* **TASK DIRECTIONS**:
When you come to the line with "hm.2 (by omega), Memory.get_below hn.2 (by omega)]", begin repeating; continue exactly through the final line of the records and include nothing from before.

* **RECORDS SHOWN**:

-- ==== Sys2Proof/Laws/Memory.lean ====
section
/-! SUPPORT. The laws of the memories of R96: every operation keeps the canonical form, a read after a write gives what was
written, a write leaves every other address, and equal contents are equal lists. -/
namespace Sys2Proof.Machine

/-- The form of a list with a first cell. -/
theorem Memory.wfFrom_cons {m : Mem} {lo a : Nat} {b : Byte} :
    Memory.wfFrom lo ((a, b) :: m) = true ↔ (lo ≤ a ∧ b ≠ 0) ∧ Memory.wfFrom (a + 1) m = true := by
  simp only [Memory.wfFrom, Bool.and_eq_true, decide_eq_true_eq]

/-- The form from a bound holds from any lower bound. -/
theorem Memory.wfFrom_mono {m : Mem} {lo lo' : Nat} (h : Memory.wfFrom lo m = true) (hl : lo' ≤ lo) : Memory.wfFrom lo' m = true := by
  cases m with
  | nil => rfl
  | cons c m =>
    obtain ⟨a, b⟩ := c
    simp only [Memory.wfFrom, Bool.and_eq_true, decide_eq_true_eq] at h ⊢
    exact ⟨⟨by omega, h.1.2⟩, h.2⟩

/-- A write at or above a bound keeps the form from that bound. -/
theorem Memory.wfFrom_put {m : Mem} {lo x : Nat} {v : Byte} (h : Memory.wfFrom lo m = true) (hx : lo ≤ x) :
    Memory.wfFrom lo (Memory.put m x v) = true := by
  induction m generalizing lo with
  | nil => unfold Memory.put; split <;> simp_all [Memory.wfFrom]
  | cons c m ih =>
    obtain ⟨a, b⟩ := c
    simp only [Memory.wfFrom, Bool.and_eq_true, decide_eq_true_eq] at h
    obtain ⟨⟨ha, hb⟩, hm⟩ := h
    unfold Memory.put
    split_ifs with h1 h2 h3 h4
    · exact Memory.wfFrom_cons.2 ⟨⟨ha, hb⟩, hm⟩
    · exact Memory.wfFrom_cons.2 ⟨⟨hx, h2⟩, Memory.wfFrom_cons.2 ⟨⟨by omega, hb⟩, hm⟩⟩
    · exact Memory.wfFrom_mono hm (by omega)
    · subst h3; exact Memory.wfFrom_cons.2 ⟨⟨hx, h4⟩, hm⟩
    · exact Memory.wfFrom_cons.2 ⟨⟨ha, hb⟩, ih hm (by omega)⟩

/-- One byte written keeps the canonical form. -/
theorem Memory.wf_put {m : Mem} {x : Nat} {v : Byte} (h : Memory.wf m = true) : Memory.wf (Memory.put m x v) = true :=
  Memory.wfFrom_put h (Nat.zero_le x)

/-- A run of bytes written keeps the canonical form. -/
theorem Memory.wf_write {m : Mem} {x : Nat} {bs : List Byte} (h : Memory.wf m = true) : Memory.wf (Memory.write m x bs) = true := by
  induction bs generalizing m x with
  | nil => exact h
  | cons b bs ih => exact ih (Memory.wf_put h)

/-- Cells left out keep the form from a bound. -/
theorem Memory.wfFrom_filter {m : Mem} {lo : Nat} (p : Host.Cell → Bool) (h : Memory.wfFrom lo m = true) :
    Memory.wfFrom lo (m.filter p) = true := by
  induction m generalizing lo with
  | nil => rfl
  | cons c m ih =>
    obtain ⟨a, b⟩ := c
    simp only [Memory.wfFrom, Bool.and_eq_true, decide_eq_true_eq] at h
    obtain ⟨⟨ha, hb⟩, hm⟩ := h
    rw [List.filter_cons]
    split
    · exact Memory.wfFrom_cons.2 ⟨⟨ha, hb⟩, ih hm⟩
    · exact ih (Memory.wfFrom_mono hm (by omega))

/-- A range cleared keeps the canonical form. -/
theorem Memory.wf_clear {m : Mem} {x n : Nat} (h : Memory.wf m = true) : Memory.wf (Memory.clear m x n) = true :=
  Memory.wfFrom_filter _ h

/-- Below the bound of the form an address reads as blank. -/
theorem Memory.get_below {m : Mem} {lo x : Nat} (h : Memory.wfFrom lo m = true) (hx : x < lo) : Memory.get m x = Memory.blank := by
  induction m generalizing lo with
  | nil => rfl
  | cons c m ih =>
    obtain ⟨a, b⟩ := c
    simp only [Memory.wfFrom, Bool.and_eq_true, decide_eq_true_eq] at h
    unfold Memory.get
    rw [if_neg (by omega)]
    exact ih h.2 (by omega)

/-- A byte reads back as written. -/
theorem Memory.get_put_same {m : Mem} {x : Nat} {v : Byte} (h : Memory.wf m = true) : Memory.get (Memory.put m x v) x = v := by
  have key : ∀ (m : Mem) (lo : Nat), Memory.wfFrom lo m = true → Memory.get (Memory.put m x v) x = v := by
    intro m
    induction m with
    | nil => intro lo _; unfold Memory.put; split <;> simp_all [Memory.get, Memory.blank]
    | cons c m ih =>
      obtain ⟨a, b⟩ := c
      intro lo h
      simp only [Memory.wfFrom, Bool.and_eq_true, decide_eq_true_eq] at h
      unfold Memory.put
      split_ifs with h1 h2 h3 h4
      · simp only [Memory.get]
        rw [if_neg (by omega), Memory.get_below h.2 (by omega), h2]; rfl
      · simp [Memory.get]
      · rw [Memory.get_below h.2 (by omega), h4]; rfl
      · simp [Memory.get]
      · simp only [Memory.get]
        rw [if_neg h3]
        exact ih _ h.2
  exact key m 0 h

/-- Every other byte reads as before. -/
theorem Memory.get_put_other {m : Mem} {x y : Nat} {v : Byte} (h : Memory.wf m = true) (hy : y ≠ x) :
    Memory.get (Memory.put m x v) y = Memory.get m y := by
  have key : ∀ (m : Mem) (lo : Nat), Memory.wfFrom lo m = true → Memory.get (Memory.put m x v) y = Memory.get m y := by
    intro m
    induction m with
    | nil => intro lo _; unfold Memory.put; split <;> simp_all [Memory.get]
    | cons c m ih =>
      obtain ⟨a, b⟩ := c
      intro lo h
      simp only [Memory.wfFrom, Bool.and_eq_true, decide_eq_true_eq] at h
      unfold Memory.put
      split_ifs with h1 h2 h3 h4
      · rfl
      · simp [Memory.get, hy]
      · subst h3
        simp [Memory.get, hy]
      · subst h3
        simp [Memory.get, hy]
      · simp only [Memory.get]
        split
        · rfl
        · exact ih _ h.2
  exact key m 0 h

/-- A run of bytes leaves every address outside it. -/
theorem Memory.get_write_other {m : Mem} {x y : Nat} {bs : List Byte} (h : Memory.wf m = true) (hy : y < x ∨ x + bs.length ≤ y) :
    Memory.get (Memory.write m x bs) y = Memory.get m y := by
  induction bs generalizing m x with
  | nil => rfl
  | cons b bs ih =>
    simp only [List.length_cons] at hy
    have := ih (m := Memory.put m x b) (x := x + 1) (Memory.wf_put h) (by omega)
    rw [Memory.write, this]
    exact Memory.get_put_other h (by omega)

/-- Byte `i` of a run reads back as written. -/
theorem Memory.get_write_same {m : Mem} {x i : Nat} {bs : List Byte} (h : Memory.wf m = true) (hi : i < bs.length) :
    Memory.get (Memory.write m x bs) (x + i) = bs[i] := by
  induction bs generalizing m x i with
  | nil => simp at hi
  | cons b bs ih =>
    cases i with
    | zero =>
      rw [Memory.write, Memory.get_write_other (Memory.wf_put h) (by omega)]
      simpa using Memory.get_put_same h
    | succ i =>
      have := ih (m := Memory.put m x b) (x := x + 1) (i := i) (Memory.wf_put h) (by simpa using hi)
      simpa [Memory.write, Nat.add_assoc, Nat.add_comm 1 i] using this

/-- A run of bytes reads back as written. -/
theorem Memory.read_write {m : Mem} {x : Nat} {bs : List Byte} (h : Memory.wf m = true) :
    Memory.read (Memory.write m x bs) x bs.length = bs := by
  unfold Memory.read
  apply List.ext_getElem
  · simp
  · intro i h1 h2
    simpa using Memory.get_write_same h h2

/-- Canonical memories with equal contents are equal. -/
theorem Memory.ext_of_get {m n : Mem} {lo : Nat} (hm : Memory.wfFrom lo m = true) (hn : Memory.wfFrom lo n = true)
    (h : ∀ x, Memory.get m x = Memory.get n x) : m = n := by
  induction m generalizing n lo with
  | nil =>
    cases n with
    | nil => rfl
    | cons d n =>
      obtain ⟨a, b⟩ := d
      simp only [Memory.wfFrom, Bool.and_eq_true, decide_eq_true_eq] at hn
      have := h a
      simp [Memory.get, Memory.blank] at this
      exact absurd this.symm hn.1.2
  | cons c m ih =>
    obtain ⟨a, b⟩ := c
    simp only [Memory.wfFrom, Bool.and_eq_true, decide_eq_true_eq] at hm
    cases n with
    | nil =>
      have := h a
      simp [Memory.get, Memory.blank] at this
      exact absurd this hm.1.2
    | cons d n =>
      obtain ⟨a', b'⟩ := d
      simp only [Memory.wfFrom, Bool.and_eq_true, decide_eq_true_eq] at hn
      have ha : a = a' := by
        rcases Nat.lt_trichotomy a a' with hl | he | hl
        · have := h a
          rw [Memory.get, if_pos rfl, Memory.get, if_neg (by omega), Memory.get_below hn.2 (by omega)] at this
          exact absurd this hm.1.2
        · exact he
        · have := h a'
          rw [Memory.get, if_neg (by omega), Memory.get_below hm.2 (by omega), Memory.get, if_pos rfl] at this
          exact absurd this.symm hn.1.2
      subst ha
      have hb : b = b' := by simpa [Memory.get] using h a
      subst hb
      congr 1
      refine ih hm.2 hn.2 (fun x => ?_)
      by_cases hx : x = a
      · rw [hx, Memory.get_below hm.2 (by omega), Memory.get_below hn.2 (by omega)]
      · have := h x
        rwa [Memory.get, if_neg hx, Memory.get, if_neg hx] at this

end Sys2Proof.Machine
end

* **REPLY**:
      · rw [hx, Memory.get_below hm.2 (by omega), Memory.get_below hn.2 (by omega)]
      · have := h x
        rwa [Memory.get, if_neg hx, Memory.get, if_neg hx] at this

end Sys2Proof.Machine
end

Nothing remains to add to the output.